● **THE PROBLEM**: Comb the records below for the string "there" and copy each line where it turns up.

● **STORED DATA**:
····················
-- ==== Sys2Proof/Machine/State.lean ====
section
/-! DEFINITION. The state of one controller (spec/10_state.md R20), what stands at its interfaces
(spec/60_exceptions.md R158), the reasons a step can stop, and the state after reset
(spec/70_reset_and_hazards.md R161). -/

namespace Sys2Proof.Machine

/-- The five flags of the Status Register (10_state.md R20, R24). -/
structure Status where
  /-- Bit 0, "receive not empty" (R26). -/
  rxne : Bool
  /-- Bit 1, "transmit empty" (R27). -/
  txe : Bool
  /-- Bit 2, underrun, which nothing sets (R28). -/
  udr : Bool
  /-- Bit 3, overrun (R29). -/
  ovr : Bool
  /-- Bit 7, busy (R30). -/
  bsy : Bool
deriving DecidableEq, Repr

/-- The state tuple S of one controller instance, exactly the elements of 10_state.md R20. -/
structure Block where
  /-- Raw Control Register 1 (R21). -/
  control1 : Word
  /-- Decoded EN of the last CR1 write (R22). -/
  spiEnabled : Bool
  /-- Decoded MSTR of the last CR1 write (R22). -/
  masterMode : Bool
  /-- Raw Control Register 2 (R23). -/
  control2 : Word
  /-- Status Register (R24). -/
  status : Status
  /-- Byte queued for transmission; no read returns it (R32). -/
  dataOut : Byte
  /-- Last byte received (R33). -/
  dataIn : Byte
  /-- Raw Chip-Select Control Register (R34). -/
  csControl : Word
  /-- Decoded CS0_EN (R35). -/
  cs0Enabled : Bool
  /-- Decoded CS1_EN (R35). -/
  cs1Enabled : Bool
  /-- Decoded CS0_ACT (R35). -/
  cs0Active : Bool
  /-- Decoded CS1_ACT (R35). -/
  cs1Active : Bool
  /-- Physical level of chip-select line 0: true is level 1, deasserted (R36, 43_outputs.md R126). -/
  csN0 : Bool
  /-- Physical level of chip-select line 1: true is level 1, deasserted (R36, 43_outputs.md R126). -/
  csN1 : Bool
  /-- Logical level of the interrupt output: true is asserted (R36, 43_outputs.md R130). -/
  irq : Bool
deriving DecidableEq, Repr

/-- The controller and what stands at its interfaces (60_exceptions.md R158). Everything but `block` is the model's
own record of the interfaces, no element of S (log entries 3, 4, 5). -/
structure State where
  /-- The state tuple S (10_state.md R20). -/
  block : Block
  /-- Events presented and not yet served, oldest first (20_memory.md R52, R62). -/
  inbox : List PortEvent
  /-- What the last served event returned to the requester: a read's RDATA, or nothing (20_memory.md R53). -/
  rdata : Option Word
  /-- Reports the diagnostic sink has recorded, oldest first (60_exceptions.md R156). -/
  diag : List DiagReport
  /-- Bytes passed to the bus transport, oldest first (20_memory.md R64). -/
  exchanged : List Byte
  /-- Answers the bus transport is known to give next, oldest first (30_encoding.md R85, "xchg"). -/
  xchgScript : List Byte
  /-- How many exchanges there have been; the index of a free answer (42_transfer.md R117). -/
  xchgCount : Nat
deriving DecidableEq, Repr

/-- Why a step faults: never. "No operation in this model raises a fatal/unrecoverable error"
(60_exceptions.md R140, 30_encoding.md R83), so there is no constructor and nobody raises one. -/
inductive Fault where
deriving DecidableEq, Repr

/-- Why a step gives an event no meaning. -/
inductive Refusal where
  /-- Raised by an arm of `exec` for an instruction without a meaning; no arm raises it now. Safe. -/
  | notModelled (mnemonic : String)
  /-- Raised by fetching a request whose SIZE is not 4 (20_memory.md R54, D2). Safe: toward unprovable. -/
  | unsupportedSize
  /-- Raised by fetching an instruction fetch from the window (20_memory.md R67, D19). Safe: toward unprovable. -/
  | windowNotExecutable
  /-- Raised by fetching a snapshot restore (60_exceptions.md R158(e), D16). Safe: toward unprovable. -/
  | snapshotRestore
deriving DecidableEq, Repr

/-- What taking the next event off the port comes to: nothing to run, an operation to run, or a refusal. -/
inductive Fetched where
  /-- No operation of this block; the state is then `s`. -/
  | idle (s : State)
  /-- The operation `i`, to be run from `s`, the state without the event. -/
  | run (i : Instr) (s : State)
  /-- The event has no meaning in the model. -/
  | refuse (r : Refusal)
deriving DecidableEq, Repr

/-- The controller right after reset (70_reset_and_hazards.md R161). `dataOut`, which reset does not touch, and
`csControl`, which reset does not touch under RETAIN, are 0 here by choice (log entries 1, 2). -/
def Block.reset : Block where
  control1 := 0x00000000#32
  spiEnabled := false
  masterMode := false
  control2 := 0x00000000#32
  status := { rxne := false, txe := true, udr := false, ovr := false, bsy := false }
  dataOut := 0x00#8
  dataIn := 0x00#8
  csControl := 0x00000000#32
  cs0Enabled := false
  cs1Enabled := false
  cs0Active := false
  cs1Active := false
  csN0 := true
  csN1 := true
  irq := false

/-- The machine right after reset, with nothing presented yet and nothing recorded (70_reset_and_hazards.md R161,
R166; log entries 3, 4, 5, 8). -/
def State.reset : State where
  block := Block.reset
  inbox := []
  rdata := none
  diag := []
  exchanged := []
  xchgScript := []
  xchgCount := 0

end Sys2Proof.Machine
end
····················
● **WRITTEN SOLUTION**:
  /-- How many exchanges there have been; the index of a free answer (42_transfer.md R117). -/
(60_exceptions.md R140, 30_encoding.md R83), so there is no constructor and nobody raises one. -/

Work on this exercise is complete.